Your job is to set down the stretch of entries that opens with the line containing "other entries. -/" and closes with the line containing "(!(slotsHeld s p". Keep both end lines, copy each exactly, and add nothing.

Given records —
──────

/-- BV.END (R236, R249): the program ends; its bank stores have been accepted. -/
def execBvEnd (g : Nat) (s : State) : Host.Outcome State Fault Refusal := take (.bvEnd g) s (bvEndEffect g)

def cloveForcedYieldEffect (g : Nat) (s : State) : State :=
  match activeProg s g with
  | none => notTaken s
  | some q => if q.stalled then modClove g (fun x => { x with forcedPending := true }) s else forcedYield g s

/-- The watchdog forces a yield, with no hint, at the next instruction boundary (R241, R242). -/
def execCloveForcedYield (g : Nat) (s : State) : Host.Outcome State Fault Refusal :=
  take (.cloveForcedYield g) s (cloveForcedYieldEffect g)

/-! ### BANK_RUN (R231 to R236) -/

/-- A program image as its header describes it. -/
structure CloveImage where
  magic : Nat
  code : Nat
  data : Nat
  entry : Nat
  flags : Nat
  reserved : Bool
  deriving DecidableEq, Repr

def cloveImageOf (bs : List Byte) : CloveImage :=
  let n := leNat bs
  { magic := bits n 0 32, code := bits n 32 32, data := bits n 64 32, entry := bits n 96 32, flags := bits n 128 32
    reserved := bits n 160 352 != 0 }

/-- The header is well formed (R231). -/
def CloveImage.ok (h : CloveImage) : Bool :=
  h.magic = 0x31564C43 && !h.reserved && decide (h.flags < 2) && h.code % 4 = 0 && decide (4 ≤ h.code ∧ h.code ≤ 16384)
    && h.data % 64 = 0 && decide (h.data ≤ 65536) && h.entry % 2 = 0 && decide (h.entry < h.code)

/-- Where the initial data begins, and the bytes of the whole image (R231). -/
def CloveImage.dataAt (h : CloveImage) : Nat := 64 + 64 * ceilDiv h.code 64
def CloveImage.size (h : CloveImage) : Nat := h.dataAt + h.data

/-- A launch-table entry (R232). -/
structure Launch where
  bank : Nat
  wbase : Nat
  wlim : Nat
  arg : Nat
  save : Nat
  reserved : Bool
  deriving DecidableEq, Repr

def launchOf (bs : List Byte) : Launch :=
  let n := leNat bs
  { bank := bits n 0 12, wbase := bits n 32 27, wlim := bits n 64 27, arg := bits n 96 27, save := bits n 128 27
    reserved := bits n 12 20 != 0 || bits n 59 5 != 0 || bits n 91 5 != 0 || bits n 123 5 != 0 || bits n 155 5 != 0
      || bits n 160 96 != 0 }

/-- Entries of `k` bytes each. -/
def entriesOf (k n : Nat) (bs : List Byte) : List (List Byte) := (rangeFrom 0 n).map fun i => (bs.drop (k * i)).take k

/-- The partition holds slot `j` of bank `g` with LOCAL = 1 (R190, R233). -/
def slotHeld (s : State) (p g j : Nat) : Bool :=
  (rangeFrom 0 (partOf s p).ctCount).any fun c =>
    match chunkOf s p c with
    | none => false
    | some e => e.bankLocal && e.pchunk = j * 4096 + g

def slotsHeld (s : State) (p g off n : Nat) : Bool := (unitsOf (2 ^ 21) off n).all fun a => slotHeld s p g (a / 2 ^ 21)

/-- The stack of a bank is in COMPUTE mode (R18, R237). -/
def computeStack (s : State) (st : Nat) : Bool := s.clv.stackMode.getLsbD st

/-- The checks of one launch entry, with its number (R233), beside the other entries. -/
def launchFaults (s : State) (p : Nat) (ls : List Launch) (i : Nat) (e : Launch) : List (Bool × Nat × Status × Nat) :=
  [(e.reserved, i, .descFault, 0x202), ((ls.filter fun d => d.bank = e.bank).length != 1, i, .descFault, 0x202),
   (decide (e.wlim < e.wbase), i, .descFault, 0x202), (!(computeStack s (e.bank / 512)), i, .descFault, 0x203),
   ((cloveOf s e.bank).deconfigured, i, .descFault, 0x206),
   (e.wbase % 64 != 0 || (e.wlim + 1) % 64 != 0 || e.save % 4096 != 0, i, .alignFault, 0x220),
   (!(slotsHeld s p e.bank e.wbase (e.wlim + 1 - e.wbase) && slotsHeld s p e.bank e.save 0x18000), i, .boundsFault, 0x231),
   (!(decide (e.wbase ≤ e.arg ∧ e.arg ≤ e.wlim)), i, .boundsFault, 0x231),
   (decide (e.save ≤ e.wlim ∧ e.wbase < e.save + 0x18000), i, .boundsFault, 0x231)]

/-- A flush-list entry (R234): range of device memory. -/
def flushOf (bs : List Byte) : Nat × Nat := (bits (leNat bs) 0 64, bits (leNat bs) 64 64)

/-- Fields of a BANK_RUN's body (R338). -/
def brImage (x : Cmd) : Nat := field x 8 8
def brLaunch (x : Cmd) : Nat := field x 16 8
def brFlush (x : Cmd) : Nat := field x 24 8
def brCount (x : Cmd) : Nat := field x 48 2
def brFlushes (x : Cmd) : Nat := field x 50 1
def brLaunchHost (x : Cmd) : Bool := bit (field x 51 1) 0
def brFlushHost (x : Cmd) : Bool := bit (field x 51 1) 1

/-- What a BANK_RUN reads: its header, entries and flush list. -/
structure BankRun where
  head : CloveImage
  launch : List Launch
  flush : List (Nat × Nat)
  deriving DecidableEq, Repr

def bankRunOf (s : State) (x : Cmd) : BankRun :=
  { head := cloveImageOf (bodyGet s x false (brImage x) 64).2.1
    launch := (entriesOf 32 (brCount x) (bodyGet s x (brLaunchHost x) (brLaunch x) (32 * brCount x)).2.1).map launchOf
    flush := (entriesOf 16 (brFlushes x) (bodyGet s x (brFlushHost x) (brFlush x) (16 * brFlushes x)).2.1).map flushOf }

/-- A check of a BANK_RUN: whether it fails, with the launch entry, status and cause. -/
abbrev BrCheck := Bool × Nat × Status × Nat

/-- The checks of counts and addresses (R251, R340). -/
def bankRunFields (x : Cmd) : List BrCheck :=
  [(decide (brCount x < 1 ∨ 4096 < brCount x), 0, .descFault, 0x202), (decide (16 < brFlushes x), 0, .descFault, 0x205),
   (brImage x % 64 != 0, 0, .alignFault, 0x220), (brLaunch x % 64 != 0, 0, .alignFault, 0x620),
   (brFlushes x != 0 && brFlush x % 16 != 0, 0, .alignFault, 0x620)]

/-- A table of `n` entries of `k` bytes: whether it is in reach and poisoned, and the entries delivered clean, with their
numbers. -/
def tableRead (s : State) (x : Cmd) (host : Bool) (a k n : Nat) : List BrCheck × List (Nat × List Byte) :=
  let (ok, bs, bad) := bodyGet s x host a (k * n)
  let es := List.zip (rangeFrom 0 n) (entriesOf k n bs)
  ([(!ok, 0, .boundsFault, 0x232), (ok && bad, 0, .poisonConsumed, if host then 0x650 else 0x240)],
    if ¬ok then [] else if bad then es.filter fun e => !(bodyGet s x host (a + k * e.1) k).2.2 else es)

/-- The checks of the header and of the image it describes (R231, R233). -/
def imageChecks (s : State) (x : Cmd) : List BrCheck :=
  let hd := bodyGet s x false (brImage x) 64
  let h := cloveImageOf hd.2.1
  let im := bodyGet s x false (brImage x) h.size
  if ¬hd.1 then [(true, 0, .boundsFault, 0x232)]
  else if hd.2.2 then [(true, 0, .poisonConsumed, 0x240)]
  else if ¬h.ok then [(true, 0, .descFault, 0x201)]
  else [(!im.1, 0, .boundsFault, 0x232), (im.1 && im.2.2, 0, .poisonConsumed, 0x240)]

──────

Expected output —
/-- The checks of one launch entry, with its number (R233), beside the other entries. -/
def launchFaults (s : State) (p : Nat) (ls : List Launch) (i : Nat) (e : Launch) : List (Bool × Nat × Status × Nat) :=
  [(e.reserved, i, .descFault, 0x202), ((ls.filter fun d => d.bank = e.bank).length != 1, i, .descFault, 0x202),
   (decide (e.wlim < e.wbase), i, .descFault, 0x202), (!(computeStack s (e.bank / 512)), i, .descFault, 0x203),
   ((cloveOf s e.bank).deconfigured, i, .descFault, 0x206),
   (e.wbase % 64 != 0 || (e.wlim + 1) % 64 != 0 || e.save % 4096 != 0, i, .alignFault, 0x220),
   (!(slotsHeld s p e.bank e.wbase (e.wlim + 1 - e.wbase) && slotsHeld s p e.bank e.save 0x18000), i, .boundsFault, 0x231),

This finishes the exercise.